» ASSIGNMENT:
Find the line in the entries below that contains "(s.modGen f).arb = s.arb := rfl". Repeat it exactly, and every line after it through the line that contains "(s.modGen f).peat = s.peat := rfl".

[Opening DATA FOR REVIEW section]

@[simp] theorem State.modFabric_pending (s : State) (f : Fabric → Fabric) : (s.modFabric f).pending = s.pending := rfl
@[simp] theorem State.modFabric_out (s : State) (f : Fabric → Fabric) : (s.modFabric f).out = s.out := rfl
@[simp] theorem State.modFabric_freeCtr (s : State) (f : Fabric → Fabric) : (s.modFabric f).freeCtr = s.freeCtr := rfl
@[simp] theorem State.modFabric_sent (s : State) (f : Fabric → Fabric) : (s.modFabric f).sent = s.sent := rfl
@[simp] theorem State.modFabric_seqNo (s : State) (f : Fabric → Fabric) : (s.modFabric f).seqNo = s.seqNo := rfl
@[simp] theorem State.modFabric_node (s : State) (f : Fabric → Fabric) : (s.modFabric f).node = s.node := rfl
@[simp] theorem State.modFabric_hports (s : State) (f : Fabric → Fabric) : (s.modFabric f).hports = s.hports := rfl
@[simp] theorem State.modFabric_slices (s : State) (f : Fabric → Fabric) : (s.modFabric f).slices = s.slices := rfl
@[simp] theorem State.modFabric_stamp (s : State) (f : Fabric → Fabric) : (s.modFabric f).stamp = s.stamp := rfl
@[simp] theorem State.modFabric_arb (s : State) (f : Fabric → Fabric) : (s.modFabric f).arb = s.arb := rfl
@[simp] theorem State.modFabric_fports (s : State) (f : Fabric → Fabric) : (s.modFabric f).fports = s.fports := rfl
@[simp] theorem State.modFabric_mem (s : State) (f : Fabric → Fabric) : (s.modFabric f).mem = s.mem := rfl
@[simp] theorem State.modFabric_integ (s : State) (f : Fabric → Fabric) : (s.modFabric f).integ = s.integ := rfl
@[simp] theorem State.modFabric_fw (s : State) (f : Fabric → Fabric) : (s.modFabric f).fw = s.fw := rfl
@[simp] theorem State.modFabric_mbx (s : State) (f : Fabric → Fabric) : (s.modFabric f).mbx = s.mbx := rfl
@[simp] theorem State.modFabric_evq (s : State) (f : Fabric → Fabric) : (s.modFabric f).evq = s.evq := rfl
@[simp] theorem State.modFabric_gen (s : State) (f : Fabric → Fabric) : (s.modFabric f).gen = s.gen := rfl
@[simp] theorem State.modFabric_aon (s : State) (f : Fabric → Fabric) : (s.modFabric f).aon = s.aon := rfl
@[simp] theorem State.modFabric_peat (s : State) (f : Fabric → Fabric) : (s.modFabric f).peat = s.peat := rfl
@[simp] theorem State.modFabric_dbg (s : State) (f : Fabric → Fabric) : (s.modFabric f).dbg = s.dbg := rfl
@[simp] theorem State.modFabric_tap (s : State) (f : Fabric → Fabric) : (s.modFabric f).tap = s.tap := rfl
@[simp] theorem State.modFabric_crp (s : State) (f : Fabric → Fabric) : (s.modFabric f).crp = s.crp := rfl
@[simp] theorem State.modFabric_pins (s : State) (f : Fabric → Fabric) : (s.modFabric f).pins = s.pins := rfl
@[simp] theorem State.modFabric_home (s : State) (f : Fabric → Fabric) : (s.modFabric f).home = s.home := rfl
@[simp] theorem State.modFabric_hp (s : State) (f : Fabric → Fabric) (q : Port) : (s.modFabric f).hp q = s.hp q := rfl
@[simp] theorem State.modFabric_sl (s : State) (f : Fabric → Fabric) (q : SliceNo) : (s.modFabric f).sl q = s.sl q := rfl
@[simp] theorem State.modFabric_fp (s : State) (f : Fabric → Fabric) (q : FPortNo) : (s.modFabric f).fp q = s.fp q := rfl
@[simp] theorem State.modFabric_mb (s : State) (f : Fabric → Fabric) (q : Port) : (s.modFabric f).mb q = s.mb q := rfl
@[simp] theorem State.modFabric_eq (s : State) (f : Fabric → Fabric) (q : Port) : (s.modFabric f).eq q = s.eq q := rfl
@[simp] theorem State.modFabric_fabric (s : State) (f : Fabric → Fabric) : (s.modFabric f).fabric = f s.fabric := rfl

@[simp] theorem State.modGen_pending (s : State) (f : Gen → Gen) : (s.modGen f).pending = s.pending := rfl
@[simp] theorem State.modGen_out (s : State) (f : Gen → Gen) : (s.modGen f).out = s.out := rfl
@[simp] theorem State.modGen_freeCtr (s : State) (f : Gen → Gen) : (s.modGen f).freeCtr = s.freeCtr := rfl
@[simp] theorem State.modGen_sent (s : State) (f : Gen → Gen) : (s.modGen f).sent = s.sent := rfl
@[simp] theorem State.modGen_seqNo (s : State) (f : Gen → Gen) : (s.modGen f).seqNo = s.seqNo := rfl
@[simp] theorem State.modGen_node (s : State) (f : Gen → Gen) : (s.modGen f).node = s.node := rfl
@[simp] theorem State.modGen_hports (s : State) (f : Gen → Gen) : (s.modGen f).hports = s.hports := rfl
@[simp] theorem State.modGen_slices (s : State) (f : Gen → Gen) : (s.modGen f).slices = s.slices := rfl
@[simp] theorem State.modGen_stamp (s : State) (f : Gen → Gen) : (s.modGen f).stamp = s.stamp := rfl
@[simp] theorem State.modGen_arb (s : State) (f : Gen → Gen) : (s.modGen f).arb = s.arb := rfl
@[simp] theorem State.modGen_fports (s : State) (f : Gen → Gen) : (s.modGen f).fports = s.fports := rfl
@[simp] theorem State.modGen_fabric (s : State) (f : Gen → Gen) : (s.modGen f).fabric = s.fabric := rfl
@[simp] theorem State.modGen_mem (s : State) (f : Gen → Gen) : (s.modGen f).mem = s.mem := rfl
@[simp] theorem State.modGen_integ (s : State) (f : Gen → Gen) : (s.modGen f).integ = s.integ := rfl
@[simp] theorem State.modGen_fw (s : State) (f : Gen → Gen) : (s.modGen f).fw = s.fw := rfl
@[simp] theorem State.modGen_mbx (s : State) (f : Gen → Gen) : (s.modGen f).mbx = s.mbx := rfl
@[simp] theorem State.modGen_evq (s : State) (f : Gen → Gen) : (s.modGen f).evq = s.evq := rfl
@[simp] theorem State.modGen_aon (s : State) (f : Gen → Gen) : (s.modGen f).aon = s.aon := rfl
@[simp] theorem State.modGen_peat (s : State) (f : Gen → Gen) : (s.modGen f).peat = s.peat := rfl
@[simp] theorem State.modGen_dbg (s : State) (f : Gen → Gen) : (s.modGen f).dbg = s.dbg := rfl
@[simp] theorem State.modGen_tap (s : State) (f : Gen → Gen) : (s.modGen f).tap = s.tap := rfl
@[simp] theorem State.modGen_crp (s : State) (f : Gen → Gen) : (s.modGen f).crp = s.crp := rfl
@[simp] theorem State.modGen_pins (s : State) (f : Gen → Gen) : (s.modGen f).pins = s.pins := rfl
@[simp] theorem State.modGen_home (s : State) (f : Gen → Gen) : (s.modGen f).home = s.home := rfl
@[simp] theorem State.modGen_hp (s : State) (f : Gen → Gen) (q : Port) : (s.modGen f).hp q = s.hp q := rfl
@[simp] theorem State.modGen_sl (s : State) (f : Gen → Gen) (q : SliceNo) : (s.modGen f).sl q = s.sl q := rfl
@[simp] theorem State.modGen_fp (s : State) (f : Gen → Gen) (q : FPortNo) : (s.modGen f).fp q = s.fp q := rfl
@[simp] theorem State.modGen_mb (s : State) (f : Gen → Gen) (q : Port) : (s.modGen f).mb q = s.mb q := rfl
@[simp] theorem State.modGen_eq (s : State) (f : Gen → Gen) (q : Port) : (s.modGen f).eq q = s.eq q := rfl
@[simp] theorem State.modGen_gen (s : State) (f : Gen → Gen) : (s.modGen f).gen = f s.gen := rfl

end Sys2Proof.Machine
end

[Closing DATA FOR REVIEW section]

» ANSWER AREA:
@[simp] theorem State.modGen_arb (s : State) (f : Gen → Gen) : (s.modGen f).arb = s.arb := rfl
@[simp] theorem State.modGen_fports (s : State) (f : Gen → Gen) : (s.modGen f).fports = s.fports := rfl
@[simp] theorem State.modGen_fabric (s : State) (f : Gen → Gen) : (s.modGen f).fabric = s.fabric := rfl
@[simp] theorem State.modGen_mem (s : State) (f : Gen → Gen) : (s.modGen f).mem = s.mem := rfl
@[simp] theorem State.modGen_integ (s : State) (f : Gen → Gen) : (s.modGen f).integ = s.integ := rfl
@[simp] theorem State.modGen_fw (s : State) (f : Gen → Gen) : (s.modGen f).fw = s.fw := rfl
@[simp] theorem State.modGen_mbx (s : State) (f : Gen → Gen) : (s.modGen f).mbx = s.mbx := rfl
@[simp] theorem State.modGen_evq (s : State) (f : Gen → Gen) : (s.modGen f).evq = s.evq := rfl
@[simp] theorem State.modGen_aon (s : State) (f : Gen → Gen) : (s.modGen f).aon = s.aon := rfl
@[simp] theorem State.modGen_peat (s : State) (f : Gen → Gen) : (s.modGen f).peat = s.peat := rfl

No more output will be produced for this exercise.